**To do**
Your answer should hold all lines of the entries that include the word "execFaultClassify".
*-*-*
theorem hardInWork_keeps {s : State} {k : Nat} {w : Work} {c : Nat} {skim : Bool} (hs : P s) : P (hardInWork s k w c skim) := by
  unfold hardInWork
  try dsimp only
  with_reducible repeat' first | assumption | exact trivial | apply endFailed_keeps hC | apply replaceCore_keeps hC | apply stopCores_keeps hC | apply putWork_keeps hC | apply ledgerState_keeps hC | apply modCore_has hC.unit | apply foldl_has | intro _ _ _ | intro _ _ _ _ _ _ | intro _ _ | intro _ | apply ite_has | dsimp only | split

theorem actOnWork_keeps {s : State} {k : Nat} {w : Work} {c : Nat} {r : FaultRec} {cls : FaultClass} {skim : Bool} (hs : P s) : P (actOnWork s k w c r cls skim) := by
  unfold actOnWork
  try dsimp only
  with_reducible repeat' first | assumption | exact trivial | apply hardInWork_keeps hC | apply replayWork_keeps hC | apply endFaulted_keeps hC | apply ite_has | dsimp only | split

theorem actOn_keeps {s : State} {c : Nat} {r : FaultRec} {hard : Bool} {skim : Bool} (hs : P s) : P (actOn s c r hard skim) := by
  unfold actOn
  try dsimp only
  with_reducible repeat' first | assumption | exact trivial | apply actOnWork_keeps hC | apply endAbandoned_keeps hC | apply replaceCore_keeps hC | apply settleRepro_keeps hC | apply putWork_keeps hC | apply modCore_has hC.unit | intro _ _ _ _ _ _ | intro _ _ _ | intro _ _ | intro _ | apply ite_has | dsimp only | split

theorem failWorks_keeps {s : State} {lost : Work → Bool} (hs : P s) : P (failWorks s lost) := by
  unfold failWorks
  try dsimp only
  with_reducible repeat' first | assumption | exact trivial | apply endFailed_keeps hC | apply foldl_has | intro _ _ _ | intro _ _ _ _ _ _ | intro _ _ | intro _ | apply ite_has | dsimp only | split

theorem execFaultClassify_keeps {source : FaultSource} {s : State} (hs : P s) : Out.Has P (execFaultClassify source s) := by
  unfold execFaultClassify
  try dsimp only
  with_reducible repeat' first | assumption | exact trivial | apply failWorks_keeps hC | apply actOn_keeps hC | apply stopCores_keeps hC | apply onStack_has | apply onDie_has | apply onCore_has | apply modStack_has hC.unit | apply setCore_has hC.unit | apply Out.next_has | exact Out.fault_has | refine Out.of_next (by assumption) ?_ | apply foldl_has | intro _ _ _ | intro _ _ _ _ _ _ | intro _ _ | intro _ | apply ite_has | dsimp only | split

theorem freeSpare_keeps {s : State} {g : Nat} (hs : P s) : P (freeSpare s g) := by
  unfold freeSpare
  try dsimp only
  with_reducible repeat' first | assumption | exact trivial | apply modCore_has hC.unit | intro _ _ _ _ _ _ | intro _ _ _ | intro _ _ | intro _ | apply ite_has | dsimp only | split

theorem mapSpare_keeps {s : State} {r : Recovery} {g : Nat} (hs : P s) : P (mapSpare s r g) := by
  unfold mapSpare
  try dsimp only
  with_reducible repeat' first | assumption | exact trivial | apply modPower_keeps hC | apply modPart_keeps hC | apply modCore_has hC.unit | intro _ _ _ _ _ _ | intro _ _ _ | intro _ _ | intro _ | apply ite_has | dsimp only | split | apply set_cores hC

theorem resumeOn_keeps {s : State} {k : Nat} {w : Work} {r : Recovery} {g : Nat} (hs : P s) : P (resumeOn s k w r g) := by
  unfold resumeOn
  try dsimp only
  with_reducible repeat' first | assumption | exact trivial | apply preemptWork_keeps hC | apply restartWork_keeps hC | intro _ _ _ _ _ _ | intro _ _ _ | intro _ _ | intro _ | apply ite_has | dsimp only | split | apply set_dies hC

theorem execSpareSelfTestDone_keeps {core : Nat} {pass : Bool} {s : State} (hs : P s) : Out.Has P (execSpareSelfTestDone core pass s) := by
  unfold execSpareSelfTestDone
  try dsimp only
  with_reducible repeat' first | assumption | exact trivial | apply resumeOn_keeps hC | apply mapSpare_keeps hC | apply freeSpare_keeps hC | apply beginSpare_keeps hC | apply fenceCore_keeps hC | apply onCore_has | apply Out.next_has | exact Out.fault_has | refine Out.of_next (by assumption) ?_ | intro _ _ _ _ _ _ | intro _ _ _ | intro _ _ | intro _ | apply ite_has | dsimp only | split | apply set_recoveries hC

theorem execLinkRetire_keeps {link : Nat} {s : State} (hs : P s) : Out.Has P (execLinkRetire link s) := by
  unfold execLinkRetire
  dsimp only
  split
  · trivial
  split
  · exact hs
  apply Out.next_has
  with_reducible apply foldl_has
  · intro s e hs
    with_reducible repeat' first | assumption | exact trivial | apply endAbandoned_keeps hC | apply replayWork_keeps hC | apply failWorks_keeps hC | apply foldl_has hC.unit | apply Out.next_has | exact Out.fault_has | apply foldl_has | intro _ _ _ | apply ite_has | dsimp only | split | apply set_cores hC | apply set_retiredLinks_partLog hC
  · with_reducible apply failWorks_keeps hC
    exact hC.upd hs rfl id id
*-*-*
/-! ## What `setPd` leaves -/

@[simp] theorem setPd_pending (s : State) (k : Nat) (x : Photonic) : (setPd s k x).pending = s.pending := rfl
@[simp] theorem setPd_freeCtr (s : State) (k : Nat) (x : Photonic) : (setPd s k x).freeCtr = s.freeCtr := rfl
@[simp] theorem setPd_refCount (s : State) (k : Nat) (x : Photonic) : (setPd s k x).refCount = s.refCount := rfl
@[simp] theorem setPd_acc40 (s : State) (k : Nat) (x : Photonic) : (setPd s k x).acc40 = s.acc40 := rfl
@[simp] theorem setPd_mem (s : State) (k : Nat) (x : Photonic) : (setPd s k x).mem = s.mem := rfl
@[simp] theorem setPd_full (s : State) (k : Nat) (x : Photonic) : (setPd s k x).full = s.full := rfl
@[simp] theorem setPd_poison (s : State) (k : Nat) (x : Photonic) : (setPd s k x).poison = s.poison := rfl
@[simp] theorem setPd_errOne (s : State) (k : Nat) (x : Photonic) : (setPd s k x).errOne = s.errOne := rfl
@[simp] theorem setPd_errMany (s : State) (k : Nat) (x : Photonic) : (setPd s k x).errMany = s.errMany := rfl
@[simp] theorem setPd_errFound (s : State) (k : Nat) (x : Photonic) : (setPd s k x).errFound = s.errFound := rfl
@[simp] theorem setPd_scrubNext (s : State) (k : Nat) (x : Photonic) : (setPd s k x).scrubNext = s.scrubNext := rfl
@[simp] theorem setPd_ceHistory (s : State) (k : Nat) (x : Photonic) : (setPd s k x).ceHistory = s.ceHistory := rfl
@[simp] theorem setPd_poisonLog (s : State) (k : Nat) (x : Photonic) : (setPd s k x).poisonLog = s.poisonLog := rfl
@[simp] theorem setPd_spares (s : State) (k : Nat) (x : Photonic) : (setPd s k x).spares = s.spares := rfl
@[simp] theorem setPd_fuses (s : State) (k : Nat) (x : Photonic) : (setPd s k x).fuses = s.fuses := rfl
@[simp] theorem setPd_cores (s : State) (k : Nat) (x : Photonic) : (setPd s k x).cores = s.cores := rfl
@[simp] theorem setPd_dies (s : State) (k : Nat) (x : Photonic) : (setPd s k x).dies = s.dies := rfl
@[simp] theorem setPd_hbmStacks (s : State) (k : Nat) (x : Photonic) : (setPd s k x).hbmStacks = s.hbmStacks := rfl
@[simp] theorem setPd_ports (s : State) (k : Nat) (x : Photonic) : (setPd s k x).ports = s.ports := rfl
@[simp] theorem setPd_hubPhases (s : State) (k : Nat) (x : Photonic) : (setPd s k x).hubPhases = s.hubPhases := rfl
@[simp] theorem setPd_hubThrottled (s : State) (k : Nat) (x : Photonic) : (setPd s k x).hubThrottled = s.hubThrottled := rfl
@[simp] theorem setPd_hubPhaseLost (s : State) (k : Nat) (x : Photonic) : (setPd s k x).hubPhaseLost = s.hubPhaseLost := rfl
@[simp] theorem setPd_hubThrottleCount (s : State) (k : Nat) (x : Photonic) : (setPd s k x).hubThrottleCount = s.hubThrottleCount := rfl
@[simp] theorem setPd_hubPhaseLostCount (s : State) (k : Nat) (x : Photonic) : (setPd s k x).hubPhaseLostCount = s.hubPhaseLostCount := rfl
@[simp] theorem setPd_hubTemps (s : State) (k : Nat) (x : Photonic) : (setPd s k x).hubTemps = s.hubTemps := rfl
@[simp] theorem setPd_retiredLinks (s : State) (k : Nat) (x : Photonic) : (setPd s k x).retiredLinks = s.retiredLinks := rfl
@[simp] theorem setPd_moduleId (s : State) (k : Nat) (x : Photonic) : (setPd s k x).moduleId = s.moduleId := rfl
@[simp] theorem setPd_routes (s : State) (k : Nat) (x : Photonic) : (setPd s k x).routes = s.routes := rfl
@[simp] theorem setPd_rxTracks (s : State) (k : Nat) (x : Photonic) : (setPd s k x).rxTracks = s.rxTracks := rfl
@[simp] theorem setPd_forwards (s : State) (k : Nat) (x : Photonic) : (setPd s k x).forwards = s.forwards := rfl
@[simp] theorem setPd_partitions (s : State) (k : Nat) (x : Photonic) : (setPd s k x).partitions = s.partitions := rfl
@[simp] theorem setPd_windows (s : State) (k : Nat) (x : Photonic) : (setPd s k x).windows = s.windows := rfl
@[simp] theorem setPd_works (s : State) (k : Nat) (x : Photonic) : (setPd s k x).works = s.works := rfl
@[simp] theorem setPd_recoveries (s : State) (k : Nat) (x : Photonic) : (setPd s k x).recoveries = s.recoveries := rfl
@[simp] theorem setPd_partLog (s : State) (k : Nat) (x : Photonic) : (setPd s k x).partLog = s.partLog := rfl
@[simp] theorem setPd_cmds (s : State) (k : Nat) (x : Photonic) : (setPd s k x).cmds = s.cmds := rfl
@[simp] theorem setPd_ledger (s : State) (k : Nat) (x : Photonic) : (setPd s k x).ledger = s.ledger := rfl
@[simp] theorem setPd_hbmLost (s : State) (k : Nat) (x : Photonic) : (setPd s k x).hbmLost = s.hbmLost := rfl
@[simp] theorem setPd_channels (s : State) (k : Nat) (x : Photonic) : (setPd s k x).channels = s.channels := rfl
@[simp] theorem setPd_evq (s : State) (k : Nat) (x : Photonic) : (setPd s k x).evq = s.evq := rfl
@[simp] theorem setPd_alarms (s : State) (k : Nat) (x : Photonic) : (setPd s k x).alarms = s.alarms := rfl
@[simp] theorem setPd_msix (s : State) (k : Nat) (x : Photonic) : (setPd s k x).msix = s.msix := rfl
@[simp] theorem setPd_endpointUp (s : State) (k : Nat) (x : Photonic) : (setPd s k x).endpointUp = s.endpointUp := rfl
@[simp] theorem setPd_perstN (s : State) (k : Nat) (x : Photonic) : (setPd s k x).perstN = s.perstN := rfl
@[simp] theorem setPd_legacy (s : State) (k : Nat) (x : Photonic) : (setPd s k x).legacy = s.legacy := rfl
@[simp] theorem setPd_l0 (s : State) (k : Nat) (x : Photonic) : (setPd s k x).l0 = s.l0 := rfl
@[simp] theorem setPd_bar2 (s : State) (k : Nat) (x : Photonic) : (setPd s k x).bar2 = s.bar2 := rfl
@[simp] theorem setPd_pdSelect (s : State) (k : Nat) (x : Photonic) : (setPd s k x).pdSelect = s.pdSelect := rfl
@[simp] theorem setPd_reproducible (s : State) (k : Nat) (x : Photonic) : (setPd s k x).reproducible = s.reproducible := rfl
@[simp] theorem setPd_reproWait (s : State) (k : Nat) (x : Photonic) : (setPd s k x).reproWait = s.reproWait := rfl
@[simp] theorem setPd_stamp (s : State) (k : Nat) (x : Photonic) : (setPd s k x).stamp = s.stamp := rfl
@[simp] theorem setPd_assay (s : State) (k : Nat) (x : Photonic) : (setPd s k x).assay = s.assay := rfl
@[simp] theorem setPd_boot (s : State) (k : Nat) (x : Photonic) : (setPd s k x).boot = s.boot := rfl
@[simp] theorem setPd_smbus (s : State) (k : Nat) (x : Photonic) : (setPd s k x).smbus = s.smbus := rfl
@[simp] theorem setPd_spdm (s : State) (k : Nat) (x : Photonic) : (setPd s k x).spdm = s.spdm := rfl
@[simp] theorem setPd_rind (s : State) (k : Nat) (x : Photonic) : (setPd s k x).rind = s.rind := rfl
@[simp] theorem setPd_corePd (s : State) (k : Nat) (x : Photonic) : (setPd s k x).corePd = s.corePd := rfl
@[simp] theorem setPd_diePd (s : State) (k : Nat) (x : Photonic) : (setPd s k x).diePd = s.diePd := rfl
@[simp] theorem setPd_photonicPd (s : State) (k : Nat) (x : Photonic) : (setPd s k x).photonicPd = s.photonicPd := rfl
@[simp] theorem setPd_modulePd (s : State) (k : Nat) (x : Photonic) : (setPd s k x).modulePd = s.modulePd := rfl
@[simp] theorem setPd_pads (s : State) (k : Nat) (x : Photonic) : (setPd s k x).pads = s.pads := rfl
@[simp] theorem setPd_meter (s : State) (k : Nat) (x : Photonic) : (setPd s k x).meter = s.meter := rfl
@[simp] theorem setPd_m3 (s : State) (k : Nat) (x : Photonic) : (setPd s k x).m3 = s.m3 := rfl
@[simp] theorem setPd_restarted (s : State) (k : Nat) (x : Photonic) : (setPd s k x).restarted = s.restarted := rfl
*-*-*
**Solution to this task**
theorem execFaultClassify_keeps {source : FaultSource} {s : State} (hs : P s) : Out.Has P (execFaultClassify source s) := by
  unfold execFaultClassify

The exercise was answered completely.